警視庁の事件対応を巡る訴訟で和解が成立し、記者会見する冨田真由さん=28日午後、東京都千代田区 東京都小金井市で2016年、音楽活動をしていた冨田真由さんがファンの男に刺され重傷を負った事件で、警視庁の対応に不備があったなどとして、冨田さんと母親が都などに損害賠償を求めた訴訟は28日、東京地裁(堀内元城裁判長)で和解が成立した。冨田さん側によると、都側が見舞金を支払い、再発防止に向けた対応を強化する内容。
冨田さんを襲った受刑者の男(36)=殺人未遂罪などで懲役14年6月が確定=に対する訴訟の判決も同日あり、堀内裁判長は請求通り計約7600万円の賠償を命じた。
訴訟で冨田さん側は「『殺されるかもしれない』と訴えていたのに必要な警備を怠った」と主張。都側は、具体的な危険が切迫している状況を事前に認識することはできなかったとしていた。
冨田さん側の代理人弁護士によると、和解条項には「警視庁は事案の危険性および切迫性の的確な判断と組織的対応の強化措置を講じるなど、時代の流れに即した対応に努める」と明記された。
事件は16年5月に発生。
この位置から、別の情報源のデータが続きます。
/-- A floating operate instruction (R351, R355): each answer of the collaborator and what the core does with it. -/
def FpOperateRule (op : BitVec 6) (mk : Reg → Reg → Reg → BitVec 11 → Instr) : Prop :=
  (HasOpcode op fun w => mk (w.extractLsb' 21 5) (w.extractLsb' 16 5) (w.extractLsb' 0 5) (w.extractLsb' 5 11)) ∧
  ∀ fa fb fc fn s,
    (s.fpen = false → RaisesFpDisabled (mk fa fb fc fn) s) ∧
    (s.fpen = true → s.trapSumm = 0 → s.trapMask = 0 →
      match Config.fpOperate op fn (s.readFp fa) (s.readFp fb) s.fpcr with
      | .reserved => RaisesReserved (mk fa fb fc fn) s
      | .badOperand => RaisesReservedOperand (mk fa fb fc fn) s
      | .done write fpcr traps => ∃ done,
          (match write with
            | some v => WritesFp { s with fpcr := fpcr } done fc v
            | none => OnlyAdvances { s with fpcr := fpcr } done) ∧
          exec (mk fa fb fc fn) s = .next
            (if traps = 0 then done else nativeTrap traps (1#64 <<< (32 + fc.toNat)) (alignPc (s.pc + 4)) done))

/-- The physical address of `HW_LD` and `HW_ST` (R382): physical under PHYS; else translated, at `alt_mode` under ALT. -/
def hwPlace (q : HwQualifiers) (ea : Word) (acc : Access) (s : State) : Result NativeState PhysAddr :=
  if q.phys then .ok (BitVec.ofNat 64 (ea.toNat % 2 ^ 44)) s
  else translate nativeSetup ea acc (if q.alt then s.altMode else s.cm) s

/-- The bits of the hardware memory format (R139). -/
def HwmFormat (op : BitVec 6) (mk : Reg → Reg → HwQualifiers → BitVec 10 → Instr) : Prop :=
  HasOpcode op fun w => mk (w.extractLsb' 21 5) (w.extractLsb' 16 5)
    { phys := w.getLsbD 15, alt := w.getLsbD 14, mbz13 := w.getLsbD 13, quad := w.getLsbD 12, mbz11 := w.getLsbD 11,
      lock := w.getLsbD 10 } (w.extractLsb' 0 10)

/-! ### The internal-register map (R49) -/

/-- The column "Read returns" of the readable registers, but for `PAL_TEMPk` and `PCQk`; `n` holds the private ones. -/
def registerReads {π : Type} (n : NativeState) (s : State π) : List (BitVec 16 × Word) :=
  [(0x0000#16, s.excAddr), (0x0001, s.palBase),
    (0x0002, BitVec.ofNat 64 (s.sde.toNat + 2 * s.fpen.toNat + 4 * s.ispe.toNat + 8 * s.dspe.toNat)),
    (0x0003, BitVec.ofNat 64 s.cm.toNat), (0x0004, BitVec.ofNat 64 s.altMode.toNat),
    (0x0005, BitVec.ofNat 64 s.ipl.toNat), (0x0006, BitVec.ofNat 64 (2 * s.irq.toNat)),
    (0x0007, BitVec.ofNat 64 n.intId.toNat), (0x0008, BitVec.ofNat 64 n.excSum.toNat), (0x0009, n.excMask),
    (0x000A, BitVec.ofNat 64 (n.faultKind.toNat + 256 * n.faultMode.toNat)), (0x000B, n.faultVa),
    (0x000C, BitVec.ofNat 64 s.lockFlag.toNat), (0x000E, BitVec.ofNat 64 s.shdwActive.toNat),
    (0x0012, BitVec.ofNat 64 s.itlb.asn.toNat), (0x0022, BitVec.ofNat 64 s.dtlb.asn.toNat)]

/-- The indices that can be read (R49). -/
abbrev ReadableIndex (pcqSize : Nat) (index : BitVec 16) : Prop :=
  index.toNat ≤ 0x000C ∨ index ∈ [0x000E#16, 0x0012, 0x0022] ∨ (0x0040 ≤ index.toNat ∧ index.toNat < 0x0058) ∨
    (0x0100 ≤ index.toNat ∧ index.toNat < 0x0100 + pcqSize)

/-- The column "Write does" of the writable registers, but for `PAL_TEMPk` and the two loads of a table entry; `v` is the
value written and `n` holds the private registers. -/
def registerWrites {π : Type} (M : Setup π) (n : NativeState) (v : Word) (s : State π) : List (BitVec 16 × State π) :=
  let both := fun (op : Side → State π → State π) => op .data (op .instruction s)
  [(0x0000#16, { s with excAddr := v &&& ~~~2#64 }),
    (0x0001, { s with palBase := BitVec.ofNat 64 (v.toNat % 2 ^ M.paBits / 2 ^ 15 * 2 ^ 15) }),
    (0x0002, { s with sde := v.getLsbD 0, fpen := v.getLsbD 1, ispe := v.getLsbD 2, dspe := v.getLsbD 3 }),
    (0x0003, { s with cm := BitVec.ofNat 2 v.toNat }), (0x0004, { s with altMode := BitVec.ofNat 2 v.toNat }),
    (0x0005, { s with ipl := BitVec.ofNat 5 v.toNat }), (0x0008, s.setPrivate M { n with excSum := 0, excMask := 0 }),
    (0x000C, { s with lockFlag := v.getLsbD 0 }), (0x000F, s.setPrivate M { n with haltReq := true }),
    (0x0010, { s with itbTag := BitVec.ofNat 64 (v.toNat / 2 ^ 13 % 2 ^ M.vpnBits) }),
    (0x0020, { s with dtbTag := BitVec.ofNat 64 (v.toNat / 2 ^ 13 % 2 ^ M.vpnBits) }),
    (0x0012, setAsn .instruction (BitVec.ofNat 64 (v.toNat % 2 ^ M.asnBits)) s),
    (0x0022, setAsn .data (BitVec.ofNat 64 (v.toNat % 2 ^ M.asnBits)) s),
    (0x0013, invalidateSingle M .instruction v s), (0x0023, invalidateSingle M .data v s),
    (0x0014, invalidateAll .instruction false s), (0x0024, invalidateAll .data false s),
    (0x0015, invalidateAll .instruction true s), (0x0025, invalidateAll .data true s),
    (0x0030, both fun side => invalidateSingle M side v),
    (0x0031, both fun side => invalidateAll side false),
    (0x0032, both fun side => invalidateAll side true)]

/-- The indices that can be written (R49). -/
abbrev WritableIndex (index : BitVec 16) : Prop :=
  index.toNat ≤ 0x0005 ∨ index ∈ [0x0008#16, 0x000C, 0x000F] ∨ (0x0010 ≤ index.toNat ∧ index.toNat ≤ 0x0015) ∨
    (0x0020 ≤ index.toNat ∧ index.toNat ≤ 0x0025) ∨ (0x0030 ≤ index.toNat ∧ index.toNat ≤ 0x0032) ∨
    (0x0040 ≤ index.toNat ∧ index.toNat < 0x0058)

/-- `HW_MFPR` executes the read column of the map with the parameters `M` (R49, R50, R391). -/
def ReadsMap {π : Type} (M : Setup π) : Prop :=
  ∀ (ra : Reg) (index : BitVec 16) (s : State π),
    let n := s.privateRegisters M
    let raises := fun k => execUnder M (.hwMfpr ra index) s = dispatchFault M k 0 s.cm s
    (¬ (s.palMode = true ∨ s.cm = 0) → raises .reservedInstruction) ∧
    (s.palMode = true ∨ s.cm = 0 → s.trapSumm = 0 →
      (∀ p ∈ registerReads n s, execUnder M (.hwMfpr ra p.1) s = .next (s.writeInt ra p.2).advance) ∧
      (∀ k : Fin 24, execUnder M (.hwMfpr ra (BitVec.ofNat 16 (0x0040 + k))) s = .next (s.writeInt ra n.palTemp[k]).advance) ∧
      (∀ k, k < M.pcqSize → k < 0xFF00 →
        execUnder M (.hwMfpr ra (BitVec.ofNat 16 (0x0100 + k))) s = .next (s.writeInt ra (s.pcqEntry k)).advance) ∧
      (¬ ReadableIndex M.pcqSize index → raises .reservedOperand))

/-- `HW_MTPR` executes the write column of the map with the parameters `M` (R49, R50, R391). -/
def WritesMap {π : Type} (M : Setup π) : Prop :=
  ∀ (rb : Reg) (index : BitVec 16) (s : State π),
    let v := s.readInt rb
    let n := s.privateRegisters M
    let advanced := fun t : State π => { t with pc := alignPc (s.pc + 4) }
    let raises := fun k => execUnder M (.hwMtpr rb index) s = dispatchFault M k 0 s.cm s
    (¬ (s.palMode = true ∨ s.cm = 0) → raises .reservedInstruction) ∧
    (s.palMode = true ∨ s.cm = 0 → s.trapSumm = 0 →
      (∀ p ∈ registerWrites M n v s, execUnder M (.hwMtpr rb p.1) s = .next (advanced p.2)) ∧
      (∀ k : Fin 24, execUnder M (.hwMtpr rb (BitVec.ofNat 16 (0x0040 + k))) s =
        .next (advanced (s.setPrivate M { n with palTemp := n.palTemp.set k v }))) ∧
      (∀ p ∈ [(0x0011#16, Side.instruction, s.itbTag), (0x0021, .data, s.dtbTag)],
        (∀ e s', tlbLoad M p.2.1 p.2.2 v s = .ok e s' → execUnder M (.hwMtpr rb p.1) s = .next (advanced s')) ∧
        (∀ f, tlbLoad M p.2.1 p.2.2 v s = .stopped f → execUnder M (.hwMtpr rb p.1) s = .fault f)) ∧
      (¬ WritableIndex index → raises .reservedOperand))

/-! ### Floating memory images (R357 to R367) -/

/-- `MAP_F` (R357). -/
def exponentF (e : Nat) : Nat := if e = 0 then 0 else if 128 ≤ e then 0x400 + e % 128 else 0x380 + e % 128

/-- `MAP_S` (R357). -/
def exponentS (e : Nat) : Nat := if e = 255 then 0x7FF else exponentF e

/-- `LDF`'s register value of a 32-bit datum (R360). -/
def LegacySingle (m v : Word) : Prop :=
  v.extractLsb' 63 1 = m.extractLsb' 15 1 ∧ (v.extractLsb' 52 11).toNat = exponentF (m.extractLsb' 7 8).toNat ∧
    v.extractLsb' 45 7 = m.extractLsb' 0 7 ∧ v.extractLsb' 29 16 = m.extractLsb' 16 16 ∧ v.extractLsb' 0 29 = 0

/-- `LDS`'s register value of a 32-bit datum (R362). -/
def StandardSingle (m v : Word) : Prop :=
  v.extractLsb' 63 1 = m.extractLsb' 31 1 ∧ (v.extractLsb' 52 11).toNat = exponentS (m.extractLsb' 23 8).toNat ∧
    v.extractLsb' 29 23 = m.extractLsb' 0 23 ∧ v.extractLsb' 0 29 = 0

/-- The word reversal of `LDG` and `STG` (R361, R365). -/
def WordsReversed (m v : Word) : Prop := ∀ i < 4, v.extractLsb' (16 * i) 16 = m.extractLsb' (48 - 16 * i) 16

/-- `STF`'s datum of a register value (R364). -/
def LegacyImage (r v : Word) : Prop :=
  v.extractLsb' 15 1 = r.extractLsb' 63 1 ∧ v.extractLsb' 14 1 = r.extractLsb' 62 1 ∧
    v.extractLsb' 7 7 = r.extractLsb' 52 7 ∧ v.extractLsb' 0 7 = r.extractLsb' 45 7 ∧
    v.extractLsb' 16 16 = r.extractLsb' 29 16

/-- `STS`'s datum of a register value (R366). -/
def StandardImage (r v : Word) : Prop :=
  v.extractLsb' 30 2 = r.extractLsb' 62 2 ∧ v.extractLsb' 0 30 = r.extractLsb' 29 30

/-! ### The invariant between steps -/

/-- A valid entry is as `TlbLoad` builds it (R44, R110): its mask is that of its granularity hint, the wildcarded bits of
its tag and frame are zero, and its fields have their widths. -/
structure TlbEntry.Consistent (c : Config) (e : TlbEntry) : Prop where
  mask : e.ghMask = Sys2Proof.Machine.ghMask (e.pte.extractLsb' 5 2)
  wild : e.tag &&& e.ghMask = 0 ∧ e.pfn &&& e.ghMask = 0
  widths : e.tag.toNat < 2 ^ c.vpnBits ∧ e.pfn.toNat < 2 ^ c.pfnBits ∧ e.asn.toNat < 2 ^ c.asnBits

/-- A table between steps: its slots, the pointer in range (R114), consistent entries, global entries in the current ASN
(R105, R111), and a mini-TLB that copies an entry of the table which matches (R46, R104). -/
structure Tlb.Consistent (c : Config) (size : Nat) (t : Tlb) : Prop where
  slots : t.slots.length = size
  pointer : t.nlu < size
  asn : t.asn.toNat < 2 ^ c.asnBits
  entries : ∀ e, some e ∈ t.slots → e.Consistent c
  globals : ∀ e, some e ∈ t.slots → pteGlobal e.pte = true → e.asn = t.asn
  mini : ∀ vpn e, t.mini = some (vpn, e) → some e ∈ t.slots ∧ e.asn = t.asn ∧ e.covers vpn = true

/-- What holds between steps of the machine with the parameters `M`. -/
structure Inv {π : Type} (M : Setup π) (s : State π) : Prop where
  /-- `PC[1:0]` is zero (R23). -/
  pc : s.pc.extractLsb' 0 2 = 0
  /-- The history queue has its size and its pointer is in range (R24). -/
  history : s.pcq.length = M.pcqSize ∧ s.pcqP < M.pcqSize
  /-- `pal_base[14:0]` is zero and `pal_base` is `PA_BITS` wide (R35). -/
  palBase : s.palBase.extractLsb' 0 15 = 0 ∧ s.palBase.toNat < 2 ^ M.paBits
  /-- Bit 1 of `exc_addr` is zero (R34). -/
  excAddr : s.excAddr.getLsbD 1 = false
  /-- No trap is pending between steps (R40, R426). -/
  traps : s.trapSumm = 0 ∧ s.trapMask = 0
  /-- No halt request is pending between steps (R447). -/
  halt : (s.privateRegisters M).haltReq = false
  /-- Memory is in canonical form. -/
  memory : Memory.wf s.mem = true
  /-- The tag latches are `VPN_BITS` wide (R47). -/
  tags : s.itbTag.toNat < 2 ^ M.vpnBits ∧ s.dtbTag.toNat < 2 ^ M.vpnBits
  itlb : s.itlb.Consistent M.toConfig M.itlbSize
  dtlb : s.dtlb.Consistent M.toConfig M.dtlbSize

/-! ### What only firmware may change -/

/-- The registers and tables that only firmware writes (R30 to R42, R45, R47). -/
structure FirmwareStateKept (s t : State) : Prop where
  cm : t.cm = s.cm
  ipl : t.ipl = s.ipl
  fpen : t.fpen = s.fpen
  palBase : t.palBase = s.palBase
  sde : t.sde = s.sde
  superpages : t.ispe = s.ispe ∧ t.dspe = s.dspe
  altMode : t.altMode = s.altMode
  palTemp : t.ps.palTemp = s.ps.palTemp
  tags : t.itbTag = s.itbTag ∧ t.dtbTag = s.dtbTag
  itlb : t.itlb.slots = s.itlb.slots ∧ t.itlb.nlu = s.itlb.nlu ∧ t.itlb.asn = s.itlb.asn
  dtlb : t.dtlb.slots = s.dtlb.slots ∧ t.dtlb.nlu = s.dtlb.nlu ∧ t.dtlb.asn = s.dtlb.asn

/-- The entry offsets of R443. -/
def entryOffsets : List (BitVec 15) :=
  [0x0080, 0x0100, 0x0180, 0x0200, 0x0300, 0x0380, 0x0480, 0x0500, 0x0580, 0x0600] ++
    ((List.range 128).map fun n => BitVec.ofNat 15 (0x2000 + 64 * n)) ++
    (List.range 128).map fun n => BitVec.ofNat 15 (0x4000 + 64 * n)

end Sys2Proof.Machine
end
当時20歳だった冨田さんはライブ会場付近で男に首や胸などを刺され、一時意識不明の重体となった。男は17年に実刑が確定。冨田さんらが19年、男や都などに計約7600万円の賠償を求め提訴していた。
記者会見した冨田さんは「つらい、苦しい9年だった。和解の中で警視庁が被害者の声に真摯(しんし)に耳を傾けることを約束してほっとしている」とコメントした。
警視庁の話 事前に相談を受けながら被害防止できなかったことを重く受け止め、再発防止に向け取り組む。